Ask HN: Where to start learning about neural networks? - sarreph

Hey HN,<p>I&#x27;m a high-level (language-wise) programmer, who is fascinated by the current developments in neural networks and deep learning. However, in a bid to understand more about this fascinating technology, I&#x27;ve realised that I have no idea about where to start leaning about neural nets.<p>I am certainly not hoping to (anytime soon) get to the point where I can build one myself, but would be hugely grateful if anybody with experience in the field could provide me with an overview or pointer of how to start getting into understanding deep learning, AI, and neural network.<p>Reading suggestions, article or even course links would be greatly helpful!<p>Cheers HN, and happy Sunday! ;)
======
yen223
As a mostly self-taught programmer, I honestly didn't grok the maths until I
started doing my Master's, which is why I highly recommend going back to
school. Take a machine learning course at the best university you can afford.

Speaking of which, while programming is a nice skill to have, most of the
toughest bits of modern AI approaches, including neural networks, is in the
maths. For neural nets, you need to have a solid understanding of multivariate
calculus, statistical methods, and probability theory.

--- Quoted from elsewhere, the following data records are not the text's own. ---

-- ==== Sys2Proof/Tests/Slice0.lean ====
section
/-! SUPPORT. Tests of one step each, their expected results the vectors of 95_test_vectors.md (named V.., S..) or the
rule named, and the witnesses: for every obligation with hypotheses, a concrete state and operands that meet them. -/

namespace Sys2Proof.Tests

open Sys2Proof.Machine

set_option Elab.async false

/-! ## Helpers -/

/-- A memory that holds `bytes` from offset `a` on and nothing else. -/
def bytesAt (a : Nat) : List Nat → Memory
  | [] => []
  | v :: vs => (a, BitVec.ofNat 8 v) :: bytesAt (a + 1) vs

/-- A small state: the parameters of the test vectors, `N = 0x77` and `CAUSE = 0`. -/
def small (a b d x : Nat) (m : Memory) : State :=
  { State.reset with
    A := BitVec.ofNat 32 a
    B := BitVec.ofNat 32 b
    D := BitVec.ofNat 32 d
    N := 0x77#32
    X := BitVec.ofNat _ x
    mem := m }

/-- A small state with a script. -/
def scripted (moves : List HostMove) : State := { small 1 2 3 4 (bytesAt 0 [5, 6]) with script := moves }

/-- The outcome is a next state that passes `p`. -/
def nextIs (o : Host.Outcome State Fault Refusal) (p : State → Bool) : Bool :=
  match o with
  | .next t => p t
  | .fault _ => false
  | .refused _ => false

theorem next_of_check {o : Host.Outcome State Fault Refusal} {p : State → Bool} (h : nextIs o p = true) :
    ∃ t, o = .next t ∧ p t = true := by
  unfold nextIs at h
  split at h
  · exact ⟨_, rfl, h⟩
  · cases h
  · cases h

/-- `CAUSE`, `X` and `N` after. -/
def ends (cause x n : Nat) (t : State) : Bool := t.cause.toNat == cause && t.X.toNat == x && t.N.toNat == n

/-- `M[a..)` holds `bytes`. -/
def holds (a : Nat) (bytes : List Nat) (t : State) : Bool :=
  (memRead t.mem a bytes.length).map (·.map BitVec.toNat) == some bytes

/-- The outcome is this stop. -/
def refusedMove (o : Host.Outcome State Fault Refusal) : Bool :=
  match o with
  | .refused .moveNotAllowed => true
  | _ => false

/-- The outcome is the stop on a byte that holds no value. -/
def unwritten (o : Host.Outcome State Fault Refusal) : Bool :=
  match o with
  | .fault .unwrittenByte => true
  | _ => false

/-! ## Encoding: every command's word, written bit by bit from the binary column of R71 -/

theorem test_word_rdu_be : decode 0b00010000#8 = .ok .rduBe ∧ encode .rduBe = 0b00010000#8 := ⟨rfl, rfl⟩
theorem test_word_rdu_le : decode 0b00010001#8 = .ok .rduLe ∧ encode .rduLe = 0b00010001#8 := ⟨rfl, rfl⟩
theorem test_word_rd_s64be : decode 0b00010010#8 = .ok .rdS64be ∧ encode .rdS64be = 0b00010010#8 := ⟨rfl, rfl⟩
theorem test_word_rd_u64be : decode 0b00010011#8 = .ok .rdU64be ∧ encode .rdU64be = 0b00010011#8 := ⟨rfl, rfl⟩
theorem test_word_wrx_le : decode 0b00100000#8 = .ok .wrxLe ∧ encode .wrxLe = 0b00100000#8 := ⟨rfl, rfl⟩
theorem test_word_wr_s64be : decode 0b00100010#8 = .ok .wrS64be ∧ encode .wrS64be = 0b00100010#8 := ⟨rfl, rfl⟩
theorem test_word_wr_u64be : decode 0b00100011#8 = .ok .wrU64be ∧ encode .wrU64be = 0b00100011#8 := ⟨rfl, rfl⟩
theorem test_word_md5 : decode 0b00110000#8 = .ok .md5 ∧ encode .md5 = 0b00110000#8 := ⟨rfl, rfl⟩
theorem test_word_sha1 : decode 0b00110001#8 = .ok .sha1 ∧ encode .sha1 = 0b00110001#8 := ⟨rfl, rfl⟩
theorem test_word_sha256 : decode 0b00110010#8 = .ok .sha256 ∧ encode .sha256 = 0b00110010#8 := ⟨rfl, rfl⟩
theorem test_word_uuid4 : decode 0b01000000#8 = .ok .uuid4 ∧ encode .uuid4 = 0b01000000#8 := ⟨rfl, rfl⟩

theorem test_table_word : decodeTableWord 8 0x32 = some .sha256 ∧ decodeTableWord 8 0x21 = none := by decide

/-! ## Ill-formed terms the checks refuse -/

/-- R73 and 95 section 6: reserved words, at both ends of every range of R73, are ill formed and not decoded. -/
theorem test_wellformed_refuses_reserved :
    ∀ c ∈ [0x00#8, 0x0F#8, 0x14#8, 0x1F#8, 0x21#8, 0x24#8, 0x2F#8, 0x33#8, 0x3F#8, 0x41#8, 0x80#8, 0xFF#8],
      wellFormedWord c = false ∧ decodeTableWord 8 c.toNat = none := by decide

/-- R71: the words of the eleven commands are well formed. -/
theorem test_wellformed_admits_table :
    ∀ c ∈ [0x10#8, 0x11#8, 0x12#8, 0x13#8, 0x20#8, 0x22#8, 0x23#8, 0x30#8, 0x31#8, 0x32#8, 0x40#8],
      wellFormedWord c = true := by decide

/-- R76, 93 U8: one ill-formed move for each check of the host's port. -/
theorem test_moves_refused :
    ∀ m ∈ [HostMove.hwr 7 0, .hwr 0 (2 ^ 32), .hwr 1 (-1), .hwr 2 (2 ^ 32), .hwr 4 (2 ^ 128), .hwr 4 (-(2 ^ 127) - 1),
      .hwr 6 256, .hrd 7, .hsb 4096 0, .hsb 0 256, .hlb 4096], refusedMove (step (scripted [m])) = true := by
  decide +kernel

/-! ## One step of each command -/

/-- V1 and V14. -/
theorem test_rdu_be :
    nextIs (exec .rduBe (small 0x100 0x103 0 0x5A5A (bytesAt 0x100 [1, 2, 3]))) (ends 0 0x010203 0x77) = true := by
  decide +kernel
theorem test_rdu_be_precision :
    nextIs (exec .rduBe (small 0x200 0x211 0 0x5A5A (bytesAt 0x200 (1 :: List.replicate 16 0)))) (ends 6 0x5A5A 0x77)
      = true := by decide +kernel

/-- V10 and V17. -/
theorem test_rdu_le :
    nextIs (exec .rduLe (small 0x30 0x39 0 0x5A5A (bytesAt 0x30 [1, 2, 3, 4, 5, 6, 7, 8, 9])))
      (ends 0 166599134359138271745 0x77) = true := by decide +kernel
theorem test_rdu_le_trailing_zero :
    nextIs (exec .rduLe (small 0x200 0x211 0 0x5A5A (bytesAt 0x200 (List.replicate 16 255 ++ [0]))))
      (ends 0 (2 ^ 128 - 1) 0x77) = true := by decide +kernel

/-- V31 and V39. -/
theorem test_rd_s64be :
    nextIs (exec .rdS64be (small 0x40 0 0 0 (bytesAt 0x40 [0x80, 0, 0, 0, 0, 0, 0, 0])))
      (ends 0 0xFFFFFFFFFFFFFFFF8000000000000000 0x77) = true := by decide +kernel
theorem test_rd_u64be :
    nextIs (exec .rdU64be (small 0x40 0 0 0 (bytesAt 0x40 [0xFE, 0xDC, 0xBA, 0x98, 0x76, 0x54, 0x32, 0x10])))
      (ends 0 0xFEDCBA9876543210 0x77) = true := by decide +kernel

/-- V52 and V56d. -/
theorem test_wrx_le :
    nextIs (exec .wrxLe (small 0 0 0x80 (2 ^ 72) []))
      (fun t => ends 0 (2 ^ 72) 10 t && holds 0x80 [0, 0, 0, 0, 0, 0, 0, 0, 0, 1] t) = true := by decide +kernel
theorem test_wrx_le_bounds :
    nextIs (exec .wrxLe (small 0 0 4088 (2 ^ 64) [])) (fun t => ends 5 (2 ^ 64) 0x77 t && t.mem.isEmpty) = true := by
  decide +kernel

/-- V68 and V76. -/
theorem test_wr_s64be :
    nextIs (exec .wrS64be (small 0 0 0x40 0xFFFFFFFFFFFFFFFFFEDCBA9876543211 []))
      (fun t => ends 0 0xFFFFFFFFFFFFFFFFFEDCBA9876543211 0x48 t
        && holds 0x40 [0xFE, 0xDC, 0xBA, 0x98, 0x76, 0x54, 0x32, 0x11] t) = true := by decide +kernel
theorem test_wr_s64be_range_first :
    nextIs (exec .wrS64be (small 0 0 4089 (2 ^ 63) [])) (ends 1 (2 ^ 63) 0x77) = true := by decide +kernel

/-- V78 and V80. -/
theorem test_wr_u64be :
    nextIs (exec .wrU64be (small 0 0 0 0x0123456789ABCDEF []))
      (fun t => ends 0 0x0123456789ABCDEF 8 t && holds 0 [0x01, 0x23, 0x45, 0x67, 0x89, 0xAB, 0xCD, 0xEF] t) = true := by
  decide +kernel
theorem test_wr_u64be_all_ones :
    nextIs (exec .wrU64be (small 0 0 0 (2 ^ 128 - 1) [])) (ends 1 (2 ^ 128 - 1) 0x77) = true := by decide +kernel

/-- The MD5 digest of `abc` (95 section 4.3). -/
theorem test_md5 :
    nextIs (exec .md5 (small 0 3 0x100 0 (bytesAt 0 [0x61, 0x62, 0x63])))
      (fun t => ends 0 0 16 t && holds 0x100
        [0x90, 0x01, 0x50, 0x98, 0x3C, 0xD2, 0x4F, 0xB0, 0xD6, 0x96, 0x3F, 0x7D, 0x28, 0xE1, 0x7F, 0x72] t) = true := by
  decide +kernel

/-- The SHA-1 digest of the 56-byte counting message, which takes two blocks (95 section 4.2). -/
theorem test_sha1 :
    nextIs (exec .sha1 (small 0x200 0x238 0x100 0 (bytesAt 0x200 (List.range 56))))
      (fun t => ends 0 0 20 t && holds 0x100
        [0x63, 0x6E, 0x2E, 0xC6, 0x98, 0xDA, 0xC9, 0x03, 0x49, 0x8E, 0x64, 0x8B, 0xD2, 0xF3, 0xAF, 0x64, 0x1D, 0x3C, 0x88,
          0xCB] t) = true := by decide +kernel

/-- S2, with the digest written over the input (20_memory R58). -/
theorem test_sha256 :
    nextIs (exec .sha256 (small 0 3 0 0 (bytesAt 0 [0x61, 0x62, 0x63])))
      (fun t => ends 0 0 32 t && holds 0
        [0xBA, 0x78, 0x16, 0xBF, 0x8F, 0x01, 0xCF, 0xEA, 0x41, 0x41, 0x40, 0xDE, 0x5D, 0xAE, 0x22, 0x23,
          0xB0, 0x03, 0x61, 0xA3, 0x96, 0x17, 0x7A, 0x9C, 0xB4, 0x10, 0xFF, 0x61, 0xF2, 0x00, 0x15, 0xAD] t) = true := by
  decide +kernel

/-- V106 and V107: the order of the checks of the hash commands. -/
theorem test_hash_check_order :
    ∀ i ∈ [Instr.md5, .sha1, .sha256],
      nextIs (exec i (small 5 4 5000 0 [])) (ends 7 0 0x77) = true ∧
      nextIs (exec i (small 0 5000 5000 0 [])) (ends 2 0 0x77) = true := by decide +kernel

/-- V93, and V90 written over its own input. -/
theorem test_uuid4 :
    nextIs (exec .uuid4 (small 0 0 0x40 0 (bytesAt 0
        [0x12, 0x34, 0x56, 0x78, 0x9A, 0xBC, 0xDE, 0xF0, 0x0F, 0xED, 0xCB, 0xA9, 0x87, 0x65, 0x43, 0x21])))
      (fun t => ends 0 0 36 t
        && holds 0x40 ("12345678-9abc-4ef0-8fed-cba987654321".toList.map Char.toNat) t) = true := by decide +kernel
theorem test_uuid4_overlap :
    nextIs (exec .uuid4 (small 0 0 0 0 (bytesAt 0 (List.range 16 ++ List.replicate 24 0xEE))))
      (fun t => ends 0 0 36 t && holds 0 ("00010203-0405-4607-8809-0a0b0c0d0e0f".toList.map Char.toNat
        ++ [0xEE, 0xEE, 0xEE, 0xEE]) t) = true := by decide +kernel

/-- R73 in program 7.3: the reserved word 0x21. -/
theorem test_illegal_word :
    nextIs (runCommand 0x21#8 (small 1 0 5000 9 [])) (ends 4 9 0x77) = true := by decide +kernel

/-! ## Witnesses: each obligation's hypotheses, met by a concrete state and operands -/

theorem witness_ReservedWordRaisesIllegalCommand :
    ∀ c ∈ [0x00#8, 0x0F#8, 0x14#8, 0x1F#8, 0x21#8, 0x24#8, 0x2F#8, 0x33#8, 0x3F#8, 0x41#8, 0xFF#8],
      reservedWord c = true ∧ nextIs (runCommand c State.reset) (fun t => t.cause == 4#8) = true := by decide +kernel

theorem witness_StepRunsDecodedCommand :
    (scripted [.cmd 0x10#8, .reset]).script = .cmd 0x10#8 :: [.reset] ∧ decode 0x10#8 = .ok .rduBe ∧
    (scripted [.cmd 0x00#8]).script = .cmd 0x00#8 :: [] ∧ decode 0x00#8 = .error (.reserved 0x00#8) :=
  ⟨rfl, rfl, rfl, rfl⟩

theorem witness_FetchWordRunsNextAndEmptyScriptIdles :
    State.reset.script = [] ∧ (State.reset.withFetchWord 8 0x10).script = [.cmd 0x10#8] ∧
    nextIs (step (State.reset.withFetchWord 8 0x10)) (ends 0 0 0) = true := by decide +kernel

theorem witness_ByteSequenceValuesAreSums :
    0 < 256 ^ 0 ∧ beBytes 0 0 = [] ∧ 0x1234 < 256 ^ 2 ∧ beBytes 0x1234 2 = [0x12#8, 0x34#8] ∧ 256 ^ 2 - 1 < 256 ^ 2 ∧
    leBytes 0x1234 3 = [0x34#8, 0x12#8, 0x00#8] := by decide +kernel

/-- 00_scope R8 at the ends of the signed range of 128 bits. -/
theorem witness_FixedWidthValues :
    0 < 128 ∧ 2 ^ 127 < 2 ^ 128 ∧ sval 128 (2 ^ 127) = -(2 ^ 127) ∧ sval 128 (2 ^ 127 - 1) = 2 ^ 127 - 1 ∧
    (-(2 ^ (128 - 1)) : Int) ≤ -(2 ^ 127) ∧ (-(2 ^ 127) : Int) < 2 ^ (128 - 1) ∧ byteLen 0 = 0 ∧ byteLen 255 = 1 ∧
    byteLen 256 = 2 := by decide +kernel

theorem witness_WordOperationsFollowArithmetic :
    0 < 1 ∧ 1 < 32 ∧ rotl32 0x80000001#32 1 = 3#32 ∧ 0 < 31 ∧ 31 < 32 ∧ rotl32 0x80000001#32 31 = 0xC0000000#32 ∧
    shr32 0x80000001#32 31 = 1#32 := by decide +kernel

theorem witness_MemoryPrimitives :
    memRead (memWrite [] 4094 [1#8, 2#8]) 4094 2 = some [1#8, 2#8] ∧ memRead (memWrite [] 4094 [1#8, 2#8]) 4093 2 = none ∧
    memRead [] 7 0 = some [] := by decide +kernel

/-- Two ways of building one memory. -/
theorem witness_CanonicalMemoryIsItsContents :
    Memory.wf (memPut (memPut [] 3 1#8) 1 2#8) = true ∧ Memory.wf (memPut (memPut [] 1 2#8) 3 1#8) = true ∧
    ∀ a, memByte (memPut (memPut [] 3 1#8) 1 2#8) a = memByte (memPut (memPut [] 1 2#8) 3 1#8) a :=
  ⟨rfl, rfl, fun _ => rfl⟩

/-- V20, V21, V14, V12 and V3: each clause at the edge of its range. -/
theorem witness_RduBeLoadsBigEndianValue :
    (small 5 4 0 9 []).B.toNat < (small 5 4 0 9 []).A.toNat ∧
    ((small 0 4097 0 9 []).A.toNat ≤ (small 0 4097 0 9 []).B.toNat ∧
      (small 0 4097 0 9 []).params.memSize < (small 0 4097 0 9 []).B.toNat) ∧
    (rangeReady (small 4079 4096 0 9 (bytesAt 4079 (1 :: List.replicate 16 0))) (1#8 :: List.replicate 16 0#8) ∧
      2 ^ State.reset.params.xw ≤ beVal (1#8 :: List.replicate 16 0#8)) ∧
    (rangeReady (small 4080 4096 0 9 (bytesAt 4080 (List.replicate 16 255))) (List.replicate 16 255#8) ∧
      beVal (List.replicate 16 255#8) < 2 ^ State.reset.params.xw) ∧
    (rangeReady (small 4096 4096 0 9 []) [] ∧ beVal [] = 0) := by decide +kernel

/-- V20, V21, V15, V13 and V4. -/
theorem witness_RduLeLoadsLittleEndianValue :
    (small 5 4 0 9 []).B.toNat < (small 5 4 0 9 []).A.toNat ∧
    (rangeReady (small 4079 4096 0 9 (bytesAt 4079 (List.replicate 16 0 ++ [1]))) (List.replicate 16 0#8 ++ [1#8]) ∧
      2 ^ State.reset.params.xw ≤ leVal (List.replicate 16 0#8 ++ [1#8])) ∧
    (rangeReady (small 4080 4096 0 9 (bytesAt 4080 (List.replicate 16 255))) (List.replicate 16 255#8) ∧
      leVal (List.replicate 16 255#8) < 2 ^ State.reset.params.xw) ∧
    (rangeReady (small 4096 4096 0 9 []) [] ∧ leVal [] = 0) := by decide +kernel

/-- V40 and V41. -/
theorem witness_RdS64beLoadsSignExtended :
    sourceReady 8 (small 4088 0 0 7 (bytesAt 4088 [0x80, 0, 0, 0, 0, 0, 0, 0])) [0x80#8, 0#8, 0#8, 0#8, 0#8, 0#8, 0#8, 0#8] ∧
    ¬ beVal [0x80#8, 0#8, 0#8, 0#8, 0#8, 0#8, 0#8, 0#8] < 2 ^ 63 ∧
    beVal [0x7F#8, 255#8, 255#8, 255#8, 255#8, 255#8, 255#8, 255#8] < 2 ^ 63 ∧
    (small 4089 0 0 7 []).params.memSize < (small 4089 0 0 7 []).A.toNat + 8 := by decide +kernel

/-- V40 and V43. -/
theorem witness_RdU64beLoadsZeroExtended :
    sourceReady 8 (small 4088 0 0 7 (bytesAt 4088 [0x80, 0, 0, 0, 0, 0, 0, 0])) [0x80#8, 0#8, 0#8, 0#8, 0#8, 0#8, 0#8, 0#8] ∧
    (small 0xFFFFFFFF 0 0 7 []).params.memSize < (small 0xFFFFFFFF 0 0 7 []).A.toNat + 8 := by decide +kernel

/-- Every reader runs, and can fail. -/
theorem witness_ReadersChangeOnlyXAndCause :
    ∀ i ∈ [Instr.rduBe, .rduLe, .rdS64be, .rdU64be],
      (∃ t, exec i (small 0 8 0 7 (bytesAt 0 [1, 2, 3, 4, 5, 6, 7, 8])) = .next t ∧ (t.cause == 0#8) = true) ∧
      ∃ t, exec i (small 4097 4096 0 7 []) = .next t ∧ (t.cause != 0#8) = true := by
  intro i hi
  refine ⟨next_of_check ?_, next_of_check ?_⟩ <;> revert i <;> decide +kernel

You should have at
least an intuition of what the error function is, and how error
backpropagation works.

In my course, we used the Bishop book (Pattern Recognition and Machine
Learning,
[https://books.google.com.au/books/about/Pattern_Recognition_...](https://books.google.com.au/books/about/Pattern_Recognition_And_Machine_Learning.html?id=kTNoQgAACAAJ&hl=en)).
It's dense, and very math-heavy, but it's definitely worth slogging through.

------
vistakric
I'm an undergrad who's taken a single linear algebra course, gotten through
the first round of multivar calculus and statistics. I found the link below to
be a really good outline, and impetus for further googling. Basically, I'll
read through it, and whenever I don't recognize a term, I'll spend an hour or
two going through that term, and then return to this link for some
contextualization of whatever the hell it is that I just read!

[http://www.iro.umontreal.ca/~pift6266/H10/notes/mlintro.html](http://www.iro.umontreal.ca/~pift6266/H10/notes/mlintro.html)

------
TheAlchemist
I highly recommend Hugo Larochelle talks:

[https://m.youtube.com/playlist?list=PL6Xpj9I5qXYEcOhn7TqghAJ...](https://m.youtube.com/playlist?list=PL6Xpj9I5qXYEcOhn7TqghAJ6NAPrNmUBH)

------
lovelearning
I started with Andrew Ng's Machine Learning course on Coursera [1]. He
presents the entire subject, including NNs and prerequisite theory, in a non-
intimidating, intuitive fashion. There are simple coding exercises, such as
digit recognition using NNs.

Once you're familiar with the basics, you can go deeper into the subject with
the books suggested here.

[1]: [https://www.coursera.org/learn/machine-
learning](https://www.coursera.org/learn/machine-learning)

------
icu
Hi, check out Jeff Heaton's books
[http://www.heatonresearch.com/](http://www.heatonresearch.com/)